== Segment start ==
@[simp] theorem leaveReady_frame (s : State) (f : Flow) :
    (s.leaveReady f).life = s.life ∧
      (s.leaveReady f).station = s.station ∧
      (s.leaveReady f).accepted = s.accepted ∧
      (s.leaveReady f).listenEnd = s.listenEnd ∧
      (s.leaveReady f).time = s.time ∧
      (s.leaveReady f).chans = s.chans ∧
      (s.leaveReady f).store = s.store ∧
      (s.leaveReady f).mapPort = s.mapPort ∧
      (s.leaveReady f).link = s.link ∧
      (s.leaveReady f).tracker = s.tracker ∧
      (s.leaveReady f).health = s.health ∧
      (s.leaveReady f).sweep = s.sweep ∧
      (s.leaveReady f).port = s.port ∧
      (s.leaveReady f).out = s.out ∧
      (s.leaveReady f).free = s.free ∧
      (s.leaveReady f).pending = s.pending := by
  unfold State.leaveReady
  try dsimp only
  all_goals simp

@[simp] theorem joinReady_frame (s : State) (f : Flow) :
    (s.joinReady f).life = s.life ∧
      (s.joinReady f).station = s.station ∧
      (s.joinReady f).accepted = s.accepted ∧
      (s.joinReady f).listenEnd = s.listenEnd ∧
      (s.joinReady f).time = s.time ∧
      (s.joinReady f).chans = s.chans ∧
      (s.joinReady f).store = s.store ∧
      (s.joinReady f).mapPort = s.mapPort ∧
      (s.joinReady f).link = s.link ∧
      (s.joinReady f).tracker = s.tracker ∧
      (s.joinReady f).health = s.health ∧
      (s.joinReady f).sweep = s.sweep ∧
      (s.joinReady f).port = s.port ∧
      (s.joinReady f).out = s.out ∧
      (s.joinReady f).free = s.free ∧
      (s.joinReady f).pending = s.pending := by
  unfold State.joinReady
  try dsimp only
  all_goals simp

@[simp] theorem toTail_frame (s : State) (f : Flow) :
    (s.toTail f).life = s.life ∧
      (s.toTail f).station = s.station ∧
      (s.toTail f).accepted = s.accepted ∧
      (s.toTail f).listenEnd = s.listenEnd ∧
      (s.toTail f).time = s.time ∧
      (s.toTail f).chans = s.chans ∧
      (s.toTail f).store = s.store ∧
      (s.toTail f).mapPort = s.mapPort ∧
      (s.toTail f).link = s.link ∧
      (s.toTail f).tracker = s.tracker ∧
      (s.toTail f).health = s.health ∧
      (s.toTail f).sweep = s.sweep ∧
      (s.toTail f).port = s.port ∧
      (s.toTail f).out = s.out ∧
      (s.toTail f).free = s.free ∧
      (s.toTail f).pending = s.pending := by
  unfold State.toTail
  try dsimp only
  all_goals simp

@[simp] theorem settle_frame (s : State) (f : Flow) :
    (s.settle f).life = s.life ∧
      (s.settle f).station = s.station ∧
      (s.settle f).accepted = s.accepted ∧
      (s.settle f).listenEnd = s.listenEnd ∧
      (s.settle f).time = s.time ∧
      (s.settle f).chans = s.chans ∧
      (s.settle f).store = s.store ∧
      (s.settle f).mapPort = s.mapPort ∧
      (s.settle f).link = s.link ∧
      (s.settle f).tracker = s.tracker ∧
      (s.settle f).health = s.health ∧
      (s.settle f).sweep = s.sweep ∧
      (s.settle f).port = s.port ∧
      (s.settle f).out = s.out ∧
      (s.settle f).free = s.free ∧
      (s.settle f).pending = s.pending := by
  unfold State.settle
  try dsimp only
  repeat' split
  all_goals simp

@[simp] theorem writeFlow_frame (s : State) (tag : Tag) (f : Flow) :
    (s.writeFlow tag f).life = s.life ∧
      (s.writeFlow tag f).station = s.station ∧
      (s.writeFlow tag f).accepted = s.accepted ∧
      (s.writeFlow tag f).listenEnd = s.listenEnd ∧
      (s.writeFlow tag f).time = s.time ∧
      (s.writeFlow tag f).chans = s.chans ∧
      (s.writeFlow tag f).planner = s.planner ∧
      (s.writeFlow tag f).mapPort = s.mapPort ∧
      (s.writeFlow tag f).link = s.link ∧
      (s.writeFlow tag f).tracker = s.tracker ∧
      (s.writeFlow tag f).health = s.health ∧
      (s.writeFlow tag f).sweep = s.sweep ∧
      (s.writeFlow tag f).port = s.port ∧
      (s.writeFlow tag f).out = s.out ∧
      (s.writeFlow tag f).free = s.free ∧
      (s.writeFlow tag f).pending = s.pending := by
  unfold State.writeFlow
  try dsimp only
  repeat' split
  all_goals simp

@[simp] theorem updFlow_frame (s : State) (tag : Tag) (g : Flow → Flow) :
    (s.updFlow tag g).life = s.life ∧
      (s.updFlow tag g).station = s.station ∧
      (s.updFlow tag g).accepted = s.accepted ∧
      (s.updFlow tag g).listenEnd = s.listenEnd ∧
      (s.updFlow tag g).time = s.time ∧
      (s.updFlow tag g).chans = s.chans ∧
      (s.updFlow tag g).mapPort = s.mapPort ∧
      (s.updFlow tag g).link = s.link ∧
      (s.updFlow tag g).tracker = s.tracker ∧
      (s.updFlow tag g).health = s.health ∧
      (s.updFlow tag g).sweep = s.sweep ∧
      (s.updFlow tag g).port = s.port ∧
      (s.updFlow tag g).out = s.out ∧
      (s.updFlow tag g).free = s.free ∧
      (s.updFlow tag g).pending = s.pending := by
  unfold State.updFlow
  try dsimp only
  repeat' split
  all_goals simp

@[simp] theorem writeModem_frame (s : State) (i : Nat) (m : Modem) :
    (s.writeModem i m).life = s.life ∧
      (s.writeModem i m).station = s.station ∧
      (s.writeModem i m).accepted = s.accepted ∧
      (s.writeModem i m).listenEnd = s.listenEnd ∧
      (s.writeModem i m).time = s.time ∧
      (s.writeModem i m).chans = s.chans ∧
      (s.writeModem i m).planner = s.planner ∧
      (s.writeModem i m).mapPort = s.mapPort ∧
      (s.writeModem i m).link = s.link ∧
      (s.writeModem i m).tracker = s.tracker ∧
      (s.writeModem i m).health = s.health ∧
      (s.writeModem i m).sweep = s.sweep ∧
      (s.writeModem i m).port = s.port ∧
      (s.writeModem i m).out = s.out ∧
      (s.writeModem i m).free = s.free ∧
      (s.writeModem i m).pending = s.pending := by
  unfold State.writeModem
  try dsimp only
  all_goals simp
== Segment end ==
== Segment start ==
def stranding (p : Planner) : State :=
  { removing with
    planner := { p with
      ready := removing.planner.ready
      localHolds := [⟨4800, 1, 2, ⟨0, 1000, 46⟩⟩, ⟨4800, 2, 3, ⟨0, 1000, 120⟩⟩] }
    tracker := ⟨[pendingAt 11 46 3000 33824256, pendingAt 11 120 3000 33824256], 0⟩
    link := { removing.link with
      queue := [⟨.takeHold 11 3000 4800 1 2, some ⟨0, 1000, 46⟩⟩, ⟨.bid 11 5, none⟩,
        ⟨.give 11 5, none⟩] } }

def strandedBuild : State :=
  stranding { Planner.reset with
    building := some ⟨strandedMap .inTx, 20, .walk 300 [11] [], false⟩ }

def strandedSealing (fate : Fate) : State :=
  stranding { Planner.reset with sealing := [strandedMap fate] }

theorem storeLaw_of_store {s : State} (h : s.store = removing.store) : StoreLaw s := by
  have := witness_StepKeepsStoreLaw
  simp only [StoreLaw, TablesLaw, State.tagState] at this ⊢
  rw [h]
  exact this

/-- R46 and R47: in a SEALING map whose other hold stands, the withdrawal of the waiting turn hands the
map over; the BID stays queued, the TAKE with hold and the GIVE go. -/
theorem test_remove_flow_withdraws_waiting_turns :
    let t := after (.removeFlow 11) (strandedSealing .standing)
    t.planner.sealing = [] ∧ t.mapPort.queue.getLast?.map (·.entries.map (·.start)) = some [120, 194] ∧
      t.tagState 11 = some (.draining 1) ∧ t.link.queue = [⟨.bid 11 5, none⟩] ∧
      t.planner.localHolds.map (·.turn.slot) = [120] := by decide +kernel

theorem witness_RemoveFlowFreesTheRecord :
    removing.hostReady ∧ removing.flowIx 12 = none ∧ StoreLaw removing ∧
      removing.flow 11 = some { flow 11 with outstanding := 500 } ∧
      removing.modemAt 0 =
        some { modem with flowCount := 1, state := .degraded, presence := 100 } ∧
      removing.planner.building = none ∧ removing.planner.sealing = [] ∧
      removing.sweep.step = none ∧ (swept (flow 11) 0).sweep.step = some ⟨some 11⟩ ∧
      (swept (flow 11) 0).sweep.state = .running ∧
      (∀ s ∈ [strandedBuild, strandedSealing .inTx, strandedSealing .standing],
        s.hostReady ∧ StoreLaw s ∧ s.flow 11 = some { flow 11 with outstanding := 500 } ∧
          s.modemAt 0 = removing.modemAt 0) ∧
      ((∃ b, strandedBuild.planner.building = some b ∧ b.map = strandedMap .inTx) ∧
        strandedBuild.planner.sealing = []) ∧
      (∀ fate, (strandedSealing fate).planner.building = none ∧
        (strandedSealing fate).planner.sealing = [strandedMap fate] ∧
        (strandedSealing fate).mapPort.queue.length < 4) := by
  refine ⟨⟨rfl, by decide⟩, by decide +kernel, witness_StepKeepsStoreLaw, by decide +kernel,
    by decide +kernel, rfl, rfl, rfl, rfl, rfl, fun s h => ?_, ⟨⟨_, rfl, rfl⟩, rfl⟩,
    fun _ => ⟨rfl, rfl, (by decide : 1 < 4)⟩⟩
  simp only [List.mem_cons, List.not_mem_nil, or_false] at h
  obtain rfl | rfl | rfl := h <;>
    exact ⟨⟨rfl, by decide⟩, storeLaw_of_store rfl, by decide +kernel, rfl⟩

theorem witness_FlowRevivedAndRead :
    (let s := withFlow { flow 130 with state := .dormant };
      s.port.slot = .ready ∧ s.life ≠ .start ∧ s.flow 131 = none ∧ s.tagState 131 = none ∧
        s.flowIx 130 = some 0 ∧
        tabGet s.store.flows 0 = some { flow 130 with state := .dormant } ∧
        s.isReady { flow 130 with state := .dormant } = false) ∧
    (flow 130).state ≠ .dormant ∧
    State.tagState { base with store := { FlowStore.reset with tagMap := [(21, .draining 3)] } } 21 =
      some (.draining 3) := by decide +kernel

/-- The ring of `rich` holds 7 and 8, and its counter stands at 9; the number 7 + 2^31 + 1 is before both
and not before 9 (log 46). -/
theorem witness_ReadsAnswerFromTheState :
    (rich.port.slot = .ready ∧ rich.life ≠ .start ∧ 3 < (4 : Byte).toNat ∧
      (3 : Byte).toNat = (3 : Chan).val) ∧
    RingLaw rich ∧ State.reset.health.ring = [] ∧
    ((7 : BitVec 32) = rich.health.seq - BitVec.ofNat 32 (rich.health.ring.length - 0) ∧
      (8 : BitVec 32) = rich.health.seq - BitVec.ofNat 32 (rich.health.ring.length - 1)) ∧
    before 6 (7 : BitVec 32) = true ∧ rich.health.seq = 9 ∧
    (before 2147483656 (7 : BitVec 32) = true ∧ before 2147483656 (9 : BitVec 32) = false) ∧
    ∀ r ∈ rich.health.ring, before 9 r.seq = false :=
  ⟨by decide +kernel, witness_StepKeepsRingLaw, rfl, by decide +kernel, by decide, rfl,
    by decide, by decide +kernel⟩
== Segment end ==
== Segment start ==
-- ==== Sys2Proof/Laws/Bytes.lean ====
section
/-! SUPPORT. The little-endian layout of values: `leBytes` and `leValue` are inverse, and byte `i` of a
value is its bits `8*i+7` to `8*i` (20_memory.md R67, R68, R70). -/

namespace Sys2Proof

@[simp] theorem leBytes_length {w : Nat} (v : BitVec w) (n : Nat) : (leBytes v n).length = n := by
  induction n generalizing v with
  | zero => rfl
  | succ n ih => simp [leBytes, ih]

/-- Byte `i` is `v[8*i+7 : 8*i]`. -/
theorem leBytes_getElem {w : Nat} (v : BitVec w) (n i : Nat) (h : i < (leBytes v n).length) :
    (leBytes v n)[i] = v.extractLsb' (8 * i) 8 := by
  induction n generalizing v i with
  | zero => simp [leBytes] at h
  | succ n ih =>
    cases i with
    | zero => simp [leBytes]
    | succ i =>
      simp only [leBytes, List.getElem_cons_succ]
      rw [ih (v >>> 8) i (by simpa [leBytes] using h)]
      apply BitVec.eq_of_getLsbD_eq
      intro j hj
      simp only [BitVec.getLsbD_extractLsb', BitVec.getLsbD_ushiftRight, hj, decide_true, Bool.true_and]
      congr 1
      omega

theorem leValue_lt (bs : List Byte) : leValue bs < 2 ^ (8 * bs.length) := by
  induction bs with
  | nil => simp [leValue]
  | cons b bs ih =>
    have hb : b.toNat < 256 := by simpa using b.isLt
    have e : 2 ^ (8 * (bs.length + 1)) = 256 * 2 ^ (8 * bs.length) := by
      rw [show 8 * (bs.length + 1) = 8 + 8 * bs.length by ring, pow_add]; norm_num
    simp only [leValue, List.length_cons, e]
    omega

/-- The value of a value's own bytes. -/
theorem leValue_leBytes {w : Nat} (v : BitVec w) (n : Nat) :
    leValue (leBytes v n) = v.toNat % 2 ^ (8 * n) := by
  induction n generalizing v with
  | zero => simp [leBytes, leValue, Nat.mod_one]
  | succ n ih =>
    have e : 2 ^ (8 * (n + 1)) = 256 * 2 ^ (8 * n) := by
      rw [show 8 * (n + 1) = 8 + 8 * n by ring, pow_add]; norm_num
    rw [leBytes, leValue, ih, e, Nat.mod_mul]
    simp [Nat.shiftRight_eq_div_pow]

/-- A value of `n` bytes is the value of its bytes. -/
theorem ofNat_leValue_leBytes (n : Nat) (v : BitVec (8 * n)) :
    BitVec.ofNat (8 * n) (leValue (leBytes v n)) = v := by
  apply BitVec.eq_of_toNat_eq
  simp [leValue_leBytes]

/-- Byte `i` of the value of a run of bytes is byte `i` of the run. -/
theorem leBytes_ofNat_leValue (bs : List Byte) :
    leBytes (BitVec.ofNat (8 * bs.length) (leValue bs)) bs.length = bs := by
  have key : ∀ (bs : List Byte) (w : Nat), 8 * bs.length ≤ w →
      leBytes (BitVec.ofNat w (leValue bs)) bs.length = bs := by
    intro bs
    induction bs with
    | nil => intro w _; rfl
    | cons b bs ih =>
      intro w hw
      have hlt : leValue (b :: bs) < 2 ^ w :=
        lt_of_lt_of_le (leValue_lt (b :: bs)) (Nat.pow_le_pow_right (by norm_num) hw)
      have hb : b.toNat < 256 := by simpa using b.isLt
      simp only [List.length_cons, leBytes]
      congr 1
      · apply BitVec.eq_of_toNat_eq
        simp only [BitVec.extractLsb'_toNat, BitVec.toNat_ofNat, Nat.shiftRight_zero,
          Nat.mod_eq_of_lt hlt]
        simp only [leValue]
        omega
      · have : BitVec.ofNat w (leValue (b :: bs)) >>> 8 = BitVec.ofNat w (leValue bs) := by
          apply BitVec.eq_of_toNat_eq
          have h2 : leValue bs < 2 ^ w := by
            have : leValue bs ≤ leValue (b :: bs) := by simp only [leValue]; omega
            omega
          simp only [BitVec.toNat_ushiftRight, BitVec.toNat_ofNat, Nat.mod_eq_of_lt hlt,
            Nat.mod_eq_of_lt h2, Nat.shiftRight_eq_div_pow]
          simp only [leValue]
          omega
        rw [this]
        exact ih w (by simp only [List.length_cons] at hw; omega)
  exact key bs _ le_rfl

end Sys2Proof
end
== Segment end ==
== Exercise ==
Using the entries above, extract exactly the span from the line with "(s.updFlow tag g).pending" to the line with "(s.writeModem i m).tracker", both lines included; leave out everything else.

== Your solution ==
      (s.updFlow tag g).pending = s.pending := by
  unfold State.updFlow
  try dsimp only
  repeat' split
  all_goals simp

@[simp] theorem writeModem_frame (s : State) (i : Nat) (m : Modem) :
    (s.writeModem i m).life = s.life ∧
      (s.writeModem i m).station = s.station ∧
      (s.writeModem i m).accepted = s.accepted ∧
      (s.writeModem i m).listenEnd = s.listenEnd ∧
      (s.writeModem i m).time = s.time ∧
      (s.writeModem i m).chans = s.chans ∧
      (s.writeModem i m).planner = s.planner ∧
      (s.writeModem i m).mapPort = s.mapPort ∧
      (s.writeModem i m).link = s.link ∧
      (s.writeModem i m).tracker = s.tracker ∧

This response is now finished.